Laura J. Skaret, BS, RDH: A commercial dental payer: My employer has a financial relationship with a commercial dental payer. (Ongoing); Enable Dental: My employer has a financial relationship with this company. (Ongoing); Incisive Technologies: My employer has a financial relationship with this company. (Ongoing); MouthWatch LLC: My employer has a financial relationship with this company. (Ongoing); vVARDIS: My employer has a financial relationship with this company. (Ongoing)
Abstract: Introduction: Evidence-based noninvasive caries therapies (NCTs) for tooth decay have recently become available in the U.S. The fundamental difference in the delivery of NCTs as compared to dental restorations brings into question the balance of costs and net benefits (health and economic) for each paradigm. The scenario of initial caries lesions was assessed for cost-beneficial application of limited oral health care resources.
Methods: The financial costs and revenue of three evidence-based NCTs for initial caries: silver diamine fluoride (SDF), peptide-guided enamel regeneration (Curodont), and glass ionomer sealants (GIs), were estimated from the perspective of real fee-for-service payor and clinic data. The costs and health impact of eleven scenarios with varying mixes of NCT, no treatment, and one to three-surface restorations over a three-year period were compared.
Results: Restoring 100% of initial lesions is the most profitable for the provider, the most expensive for the payor, and undesirable for the patient. An ideal mix of NCT by anatomical area (GIs on pits and fissures; SDF in non-esthetic areas; Curodont in esthetic areas) is profitable for providers, yields cost savings for payors compared to 100% restorations, and is desirable for patients. The shorter procedural time and lower personnel cost for NCTs led to cost-benefit when compared to restorations amid similar clinical failure rates.

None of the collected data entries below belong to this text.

-- ==== Sys2Proof/Config.lean ====
section
/-!
DEFINITION. What one F840 fixes for itself and what the manual leaves open: constants WITHOUT a body, so that nothing in
Lean can evaluate them and every statement holds whatever they are (DESIGN CHOICE:
notes/assumptions/5.md, 6.md, 7.md, 36.md, 58.md, 59.md).
-/
namespace Sys2Proof.Config

/-- DEV_REV [15:0], the stepping (spec/14_registers.md R354). -/
opaque stepping : W16

/-- The device serial, fused (spec/11_power_clock_startup.md R302). -/
opaque serial : W64

/-- The seed of the sealing key, fused (R302). -/
opaque sealingSeed : W256

/-- The seed of the challenge key, fused (R302). -/
opaque challengeSeed : W256

/-- The key-loading key, fused at manufacture (spec/09_halyard_chains.md R247; R302). -/
opaque loadingKey : W256

/-- The four firmware key hashes, fused (R302, R309). -/
opaque keyHash : Nat → W256

/-- Their revocation bits, fused (R302, R309). -/
opaque keyRevoked : Nat → Bool

/-- The trim values of PMU, of NSU and of the flash references, fused; their widths are not given (R302). -/
opaque trim : Nat → Nat

/-- The BIST signatures, fused; their number and widths are not given (R302). -/
opaque bistSignatures : List Nat

/-- The image of slot 0 of a new F840, signed by its maker (spec/11_power_clock_startup.md R309, R312). -/
opaque factoryImage : List Byte

/-- The derivation of the sealing key from its fused seed (spec/04_journal_flash.md R99): not given. -/
opaque deriveSealing : W256 → W256

/-- The derivation of the challenge key from the sealing key and its fused seed (spec/09_halyard_chains.md R245; R302): not given. -/
opaque deriveChallenge : W256 → W256 → W256

/-- The one-sided 95 % quantile of Student's t distribution for so many degrees of freedom, in units of 2^-32
(spec/12_health_selftest.md R318). -/
opaque tQuantile : Nat → Nat

/-- The shift of an ageing pair whose unstressed oscillator counts nothing (spec/12_health_selftest.md R314): not stated there. -/
opaque shiftAtNoCount : Nat

/-- Highest tag temperature of a day without a side message (spec/12_health_selftest.md R316): not stated there. -/
opaque noTagTemp : Byte

/-- Lowest tag storage margin of a day without a side message (spec/12_health_selftest.md R316): not stated there. -/
opaque noTagMargin : Byte

/-- The highest day number kept while no daily is kept (spec/12_health_selftest.md R321): not stated there. -/
opaque noDailyKept : W64

/-- EOL_READ while no fit has been made (spec/12_health_selftest.md R318, R322), not stated there: 0 days, 1 lower bound, 2 fitted
value, 3 slope, 4 lowest lower bound of a kind of indicator, 5 its code. -/
opaque noFit : Nat → W64

/-- The number of the first entry returned in a page of the decision log that returns none (spec/06_placement.md R181): not stated
there. -/
opaque noDecision : W64

/-- What a shutdown BIST that is stopped had done by then (spec/12_health_selftest.md R327, R341), measured, not stated: 0 steps completed,
1 a map of those that failed, 2 unreadable slots, 3 peak power in mW, by the CLK it has run. -/
opaque stoppedBist : Nat → Nat → Nat

/-- C_meas in µF where the voltage did not fall in a draw: the quotient of R142 is not stated there. -/
opaque capacitanceAtNoFall : Nat → Nat

/-- The SECDED check bits of an 8-byte group of a parameter page (spec/04_journal_flash.md R96, R102): the code is not given. -/
opaque checkByte : List Byte → Byte

/-- B, V0, last skip and total skipped of a counter whose definition form no copy holds (spec/04_journal_flash.md R102): not stated
there, by number and field. -/
opaque lostDefinition : Nat → Nat → Nat

/-- The domain of a key identifier whose two copies name different ones (spec/04_journal_flash.md R113): not stated there, by the two
objects. -/
opaque conflictDomain : W32 → W32 → Nat

/-- FW_VERSION while neither slot holds an image that passes (spec/14_registers.md R366): not stated there. -/
opaque bootVersion : W32

end Sys2Proof.Config
end

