/-- A key identifier that is not FREE at generation 0 (R183). -/
structure Kid where
  /-- 14 bits; R183. -/
  num : Nat
  /-- 2 bits; R183. -/
  st : KidSt
  /-- 32 bits; R183: generation. -/
  gen : W32
  /-- 6 bits; R183: owner domain. -/
  domain : Nat
  /-- 64 bits; R183: unit mask. -/
  mask : W64
  /-- 1 bit; R183: retired. -/
  retired : Bool
deriving DecidableEq, Repr

/-- A fault-storm window (R199, R200). -/
structure Window where
  /-- 6 bits; R199: domain of the reporting QP. -/
  domain : Nat
  /-- 32 bits; R199: peer unit. -/
  peer : W32
  /-- 8 bits; R199: cause. -/
  cause : Nat
  /-- 64 bits; R199: device time of the opening. -/
  opened : Nat
  /-- count; R200: reports. -/
  reports : Nat
  /-- count; R200: sum of n. -/
  sum : Nat
  /-- 32 bits; R200: first association. -/
  first : W32
  /-- 32 bits; R200: last association. -/
  last : W32
  /-- 1 bit; R201: the overflow window. -/
  overflow : Bool
deriving DecidableEq, Repr

/-- A domain's quotas and enable bit (R38). -/
structure Domain where
  /-- 6 bits; R38. -/
  num : Nat
  /-- 32 bits; R38: counters of all classes. -/
  counters : Nat
  /-- 32 bits; R38: STRICT counters. -/
  strict : Nat
  /-- 32 bits; R38: BOUNDED counters. -/
  bounded : Nat
  /-- 16 bits; R38: key identifiers. -/
  kids : Nat
  /-- 9 bits; R38: DRBG instances. -/
  drbgs : Nat
  /-- 1 bit; R38: enabled. -/
  enabled : Bool
deriving DecidableEq, Repr

/-- KIT, the parameter image, the domains (R38, R124, R183, R199). -/
structure Kit where
  /-- R183: identifiers that differ from FREE at generation 0. -/
  kids : List Kid
  /-- ≤ 1,025; R199, R201: open windows in the order they opened. -/
  windows : List Window
  /-- R124: pages that have been written. -/
  pages : List Page
  /-- R38: domains that DOMAIN_SET has set. -/
  domains : List Domain
deriving DecidableEq, Repr

/-! ### Halyards -/

/-- A port state (R205). -/
inductive PortSt where
  | off
  | charging
  | on
  | fault
deriving DecidableEq, Repr

/-- What an exchange asks of a tag (R220, R213). -/
inductive XKind where
  | select
  | identity
  | auth
  | consume
  | readLimit
deriving DecidableEq, Repr

/-- On whose behalf an exchange runs. -/
inductive Why where
  /-- the slate that runs (R233) -/
  | slate
  /-- a scheduled AUTH or the READ_LIMIT after it (R237, R393) -/
  | sched
  /-- the identification repeated after a sweep (R233) -/
  | again
  /-- TAG_AUTH, by its operation (R255) -/
  | host (op : Nat)
  /-- the CONSUME, or the AUTH after a failed CONSUME, of TAG_CONSUME (R257) -/
  | consume (op : Nat)
deriving DecidableEq, Repr

/-- An exchange with the tag at a position (R220, R233). -/
structure Exch where
  /-- R220: what is asked. -/
  kind : XKind
  /-- 4 bits; R228: the position. -/
  pos : Nat
  /-- on whose behalf. -/
  why : Why
  /-- 1-4; R233, R393: the take. -/
  take : Nat
  /-- 0-1; R239: MACs of this AUTH or READ_LIMIT that have failed. -/
  fails : Nat
  /-- 128 bits; R244: the challenge sent. -/
  challenge : W128
  /-- 1-4; R257: the take of TAG_CONSUME. -/
  ctake : Nat
  /-- 128 bits; R243, R261: the tag key in force when the exchange was sent. -/
  key : W128
  /-- 2 bits; R233, R260: first sight and mirror inexact before its AUTH, while READ_LIMIT follows in an identification. -/
  proved : Option (Bool × Bool)
deriving DecidableEq, Repr

/-- A change of a mirror that its tag has proved, before its STRICT places are admitted (R24, R248). -/
inductive Gain where
  /-- a verified use count (R248) -/
  | count (c : Nat)
  /-- an identification after its AUTH: first sight and mirror inexact before it, and the limit if READ_LIMIT proved one (R233) -/
  | ident (first inexact : Bool) (limit : Option Nat)
  /-- a verified limit (R250) -/
  | limit (v : Nat)
  /-- an answer of LIMIT (R257) -/
  | exhausted
deriving DecidableEq, Repr

/-- The line results of a sweep (R226): each slot's code, and the presence slot's (0x96 counts as code 0). -/
structure SweepRes where
  slots : List Nat
  presence : Nat
deriving DecidableEq, Repr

Conclusions: NCTs are recommended to decrease payor costs, maintain provider profitability, to improve the patient experience of care.

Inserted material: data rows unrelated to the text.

-- ==== Sys2Proof/Machine/Journal.lean ====
section
/-!
DEFINITION. JRN: the layouts of the records, where a record is put, the programs of its copies, and what its being written
brings about (spec/04_journal_flash.md R95-R123).
-/
namespace Sys2Proof.Machine

/-! ### Subjects by number -/

/-- A counter changed. -/
def modLeaf (n : Nat) (f : Leaf → Leaf) (s : State) : State :=
  { s with ctr := { s.ctr with leaves := modWhere (fun l => l.num == n) f s.ctr.leaves } }

/-- A group changed. -/
def modGroup (g : Nat) (f : Group → Group) (s : State) : State :=
  { s with ctr := { s.ctr with groups := modWhere (fun x => x.num == g) f s.ctr.groups } }

/-- The live maximum of a section: the highest of its groups (R160). -/
def sectionMax (s : State) (k : Nat) : W64 :=
  BitVec.ofNat 64 ((s.ctr.groups.filter fun g => g.num / 64 == k).foldl (fun m g => max m g.liveMax.toNat) 0)

/-- The key identifier's entry; one that is not listed is FREE at generation 0, its last owner reads 0 (R183; DESIGN CHOICE:
notes/assumptions/10.md). -/
def kidOf (s : State) (k : Nat) : Kid :=
  match s.kit.kids.find? fun x => x.num == k with
  | some x => x
  | none => ⟨k, .free, 0, 0, 0, false⟩

/-- The page's image; one never written reads 0xFF in every byte (R124). -/
def pageOf (s : State) (p : Nat) : Page :=
  match s.kit.pages.find? fun x => x.num == p with
  | some x => x
  | none => ⟨p, List.replicate 64 0xFF, 0, false, 0⟩

/-- A mirror entry by its index. -/
def findMirror (s : State) (i : Nat) : Option Mirror := s.hyc.mirrors.find? fun m => m.idx == i

/-- A mirror entry changed. -/
def modMirror (i : Nat) (f : Mirror → Mirror) (s : State) : State :=
  { s with hyc := { s.hyc with mirrors := modWhere (fun m => m.idx == i) f s.hyc.mirrors } }

/-! ### Layouts (R102-R105, R251) -/

/-- The code of a class (R68). -/
def clsCode : Cls → Nat
  | .loose => 0
  | .bounded => 1
  | .strict => 2

/-- The code of a key identifier's state (R102, R194). -/
def kidCode : KidSt → Nat
  | .free => 0
  | .live => 1
  | .draining => 2

/-- The status word of a LEAF_EXACT record (R103). -/
def leafStatus (l : Leaf) : Nat :=
  clsCode l.cls + 4 * bit l.closed + 8 * bit l.inexact + 16 * bit l.repaired + 32 * (l.domain % 64) +
    2 ^ 11 * (l.group % 4096) + 2 ^ 23 * bit l.skipPending

/-- The bound field: 2^48 − B for a BOUNDED counter, else 0 (R103). -/
def boundField (l : Leaf) : Nat := if l.cls = .bounded then 2 ^ 48 - l.bound else 0

/-- The payload of a LEAF_EXACT record, value form or definition form (R102). -/
def leafPayload (l : Leaf) (defn : Bool) : List Byte :=
  let value := leBytes 8 l.v.toNat ++ leBytes 4 (leafStatus l)
  if defn then
    value ++ leBytes 8 (boundField l) ++ leBytes 8 l.lastSkip.toNat ++ leBytes 8 l.totalSkip.toNat ++ leBytes 8 l.v0.toNat
  else value

/-- The flags of a TAG_MIRROR record (R251). -/
def mirrorFlags (m : Mirror) : Nat :=
  bit m.inexact + 2 * bit m.anomaly + 4 * bit m.exhausted + 8 * bit m.present + 16 * (m.port % 64) +
    2 ^ 10 * (m.position % 16) + 2 ^ 14 * bit m.limitKnown

/-- The payload of a TAG_MIRROR record (R102). -/
def mirrorPayload (m : Mirror) : List Byte :=
  leBytes 8 m.serial.toNat ++ leBytes 2 m.family.toNat ++ leBytes 2 (mirrorFlags m) ++ leBytes 8 m.count ++
    leBytes 8 m.inserted ++ leBytes 8 m.calendar ++ leBytes 4 m.limit ++ leBytes 4 m.posec

/-- The eight groups of a page's 64 bytes (R124). (DESIGN CHOICE: notes/assumptions/36.md) -/
def pageGroups (bs : List Byte) : List (List Byte) := (List.range 8).map fun g => (bs.drop (8 * g)).take 8

/-- The payload of a PARAM_PAGE record (R102). -/
def pagePayload (p : Page) : List Byte := p.bytes ++ (pageGroups p.bytes).map Config.checkByte ++ leBytes 4 0

/-- The retired-sector map, bit 64 × bank + sector (R104, R120). -/
def retiredMap (s : State) : List Byte :=
  leBytes 32 ((s.jrn.sectors.filter fun x => decide (x.st = .retired)).foldl (fun n x => n + 2 ^ (64 * x.bank + x.idx)) 0)

/-- The domain's row: quotas and enable bit; a domain never set has none (R38). -/
def findDomain (s : State) (d : Nat) : Option Domain := s.kit.domains.find? fun x => x.num == d

/-- The image field at an offset of a firmware slot (R309). -/
def imageField (x : Slot) (offset size : Nat) : Nat := fieldAt x.bytes offset size

/-- The version of the image staged in a slot; 0 without a header. -/
def slotVersion (x : Slot) : Nat := imageField x 0x08 4

/-! ### The sealing key's work (R99, R104) -/

/-- The 32 bytes of the sealing key; a start derives it before it reads or writes a record (R99). -/
def sealingBytes (s : State) : List Byte := leBytes 32 (s.keys.sealing.getD 0).toNat

/-- w as the next CONFIG record of the retired-sector map holds it (R24, R175). -/
def nextWear (s : State) : Nat :=
  match s.plc.wearDue with
  | some (w, _) => w
  | none => s.plc.wear

/-- The payload of a CONFIG item (R104, R308; notes/assumptions/16.md for items 0x0100 and 0x0400).
(DESIGN CHOICE: notes/assumptions/16.md) -/
def configPayload (item : Nat) (s : State) : List Byte :=
  if item = 0x200 then retiredMap s ++ leBytes 1 (nextWear s) ++ leBytes 43 0
  else if item = 0x300 then leBytes 8 (calendar s) ++ leBytes 4 s.int.posec
  else if item = 0x400 then
    padTo 44 (leBytes 1 s.fw.active ++ leBytes 1 (bit s.fw.pending) ++ leBytes 1 (bit s.fw.slot0.incomplete) ++
      leBytes 1 (bit s.fw.slot1.incomplete) ++ leBytes 4 (slotVersion (if s.fw.active = 0 then s.fw.slot1 else s.fw.slot0)))
  else if item = 0x500 then leBytes 4 s.ctr.u ++ leBytes 8 0
  else if item < 0x40 then
    match findDomain s item with
    | some d =>
      padTo 44 (leBytes 4 d.counters ++ leBytes 4 d.strict ++ leBytes 4 d.bounded ++ leBytes 2 d.kids ++ leBytes 2 d.drbgs ++
        leBytes 8 (bit d.enabled))
    | none => leBytes 44 0
  else
    match s.hyc.families.find? fun f => f.1 == item - 0x100 with
    | some (_, key) => padTo 44 (wrapKey (sealingBytes s) (leBytes 16 key.toNat))
    | none => leBytes 44 0

/-- The record of a subject as it stands now: type, form, object and payload; none if the subject is gone (R102). -/
def layoutOf (w : What) (s : State) : Option (Nat × Nat × Nat × List Byte) :=
  match w with
  | .ceiling g v => (findGroup s g).map fun x =>
      (2, 0, g + 4096 * x.domain, leBytes 8 v.toNat ++ leBytes 4 s.jrn.session)
  | .groupFloor g =>
      match findGroup s g, s.ctr.emptied.find? fun x => x.1 == g with
      | some x, _ => some (3, 0, g + 4096 * x.domain, leBytes 8 x.liveMax.toNat ++ leBytes 4 s.jrn.session)
      | none, some x => some (3, 0, g + 4096 * x.2, leBytes 8 0 ++ leBytes 4 s.jrn.session)
      | none, none => none
  | .sectionFloor k => some (4, 0, k, leBytes 8 (sectionMax s k).toNat ++ leBytes 4 s.jrn.session)
  | .leaf n defn => (findLeaf s n).map fun l => (5, bit defn, (handleOf l.num l.inc).toNat, leafPayload l defn)
  | .challenge => some (5, 0, 0, leBytes 8 s.int.challenge.toNat ++ leBytes 4 2)
  | .posec => some (5, 0, 1, leBytes 8 s.int.posec ++ leBytes 4 2)
  | .antiRoll => some (5, 0, 2, leBytes 8 s.int.antiRoll ++ leBytes 4 2)
  | .kid k =>
      let x := kidOf s k
      some (6, 0, k + 2 ^ 14 * kidCode x.st + 2 ^ 16 * x.domain + 2 ^ 22 * bit x.retired,
        leBytes 4 x.gen.toNat ++ leBytes 8 x.mask.toNat)
  | .page p => some (7, 0, p, pagePayload (pageOf s p))
  | .mirror i => (findMirror s i).map fun m => (8, 0, i, mirrorPayload m)
  | .daily day payload => some (9, 0, day, padTo 108 payload)
  | .bist session payload => some (10, 0, session, padTo 44 payload)
  | .config item => some (11, 0, item, configPayload item s)
  | .session => some (1, 0, 0, leBytes 4 s.jrn.session ++ leBytes 8 s.int.posec)
  | .marker => some (12, 0, 0, leBytes 4 s.jrn.session ++ leBytes 4 s.flush.slots ++
      leBytes 4 (bit (decide (s.flush.level ≠ 0)) + 2 * bit s.flush.single))
  | .catchUp _ => none
  | .forward _ _ _ => none

/-- Slots of a record: its payload is 32 × slots − 20 bytes (R98). -/
def recSlots (r : Rec) : Nat := (r.payload.length + 20) / 32

/-- The key of a record within its type; the internal counters of incarnation 0 have keys of their own (R102,
notes/assumptions/15.md). (DEDUCED: notes/assumptions/15.md) -/
def recKey (r : Rec) : Nat × Nat :=
  let o := r.obj.toNat
  if r.typ = 5 then (if o / 2 ^ 18 = 0 then (13, o) else (5, o % 2 ^ 18))
  else if r.typ = 2 ∨ r.typ = 3 ∨ r.typ = 8 then (r.typ, o % 4096)
  else if r.typ = 4 then (4, o % 64)
  else if r.typ = 6 then (6, o % 2 ^ 14)
  else if r.typ = 7 then (7, o % 256)
  else if r.typ = 9 ∨ r.typ = 11 then (r.typ, o)
  else (r.typ, 0)

/-- The current record of a key (R102). -/
def currentRec (s : State) (key : Nat × Nat) : Option Rec := s.jrn.current.find? fun r => decide (recKey r = key)


/-! ### Bytes of records and headers (R97-R99, R105) -/

/-- The bytes of a record before its MAC: header and payload (R98). -/
def recBody (r : Rec) : List Byte := recordBytes r.typ r.form r.single r.seq r.obj.toNat r.payload

/-- The bytes of a record's slots (R98). -/
def recBytes (r : Rec) : List Byte := recBody r ++ r.mac

/-- A record with its MAC, computed once (R99, R107). -/
def sealRec (key : List Byte) (r : Rec) : Rec := { r with mac := sealMac key (recBody r) }

/-- The record that the bytes of so many slots spell; none where its MAC does not verify (R98-R100). -/
def parseRec (key bytes : List Byte) : Option Rec :=
  let n := bytes.length - 8
  if sealMac key (bytes.take n) = bytes.drop n then
    some {
      typ := fieldAt bytes 0 1, form := bitsOf (fieldAt bytes 1 1) 4 2, single := bitsOf (fieldAt bytes 1 1) 6 1 == 1
      seq := fieldAt bytes 2 6, obj := BitVec.ofNat 32 (fieldAt bytes 8 4), payload := (bytes.take n).drop 12
      mac := bytes.drop n }
  else none

/-- The bytes of a sector header before its MAC (R105). -/
def headerBody (x : Sector) : List Byte := headerFields x.bank x.idx x.erases x.eraseTime x.firstSeq x.opened

/-- The 32 bytes of a sector header (R105). -/
def headerBytes (key : List Byte) (x : Sector) : List Byte := withMac key (headerBody x)

/-- The MAC of a sector header verifies (R105). -/
def headerVerifies (key bytes : List Byte) : Bool :=
  decide (bytes.length = 32) && decide (sealMac key (bytes.take 24) = bytes.drop 24)

/-! ### The medium (R95, R96, R100, R111) -/

/-- What an erased slot reads (R95). -/
def erasedSlot : List Byte := List.replicate 32 0xFF

/-- The contents of a slot (R95). -/
def slotBytes (s : State) (bank sector slot : Nat) : Option (List Byte) :=
  match s.jrn.flash.find? fun f => f.bank == bank && f.sector == sector && f.slot == slot with
  | some f => f.bytes
  | none => some erasedSlot

/-- What a read of a slot gives, none where it is unreadable (R96). -/
def slotFound (reads : List SlotRead) (s : State) (bank sector slot : Nat) : Option (List Byte) :=
  match reads.find? fun x => x.bank == bank && x.sector == sector && x.slot == slot with
  | some x =>
    match x.found with
    | .same => slotBytes s bank sector slot
    | .other bytes => some (padTo 32 bytes)
    | .unreadable => none
  | none => slotBytes s bank sector slot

Source of Funding: CareQuest Innovation Partners
Please note: CareQuest Innovation Partners has financial and/or investment relationships with companies that market a noninvasive caries therapy, a brush-on caries diagnostic, an intraoral camera, a teledentistry platform, portable geriatric dentistry, and possibly other relevant products by the time of this talk, in support of its mission to improve oral health for all.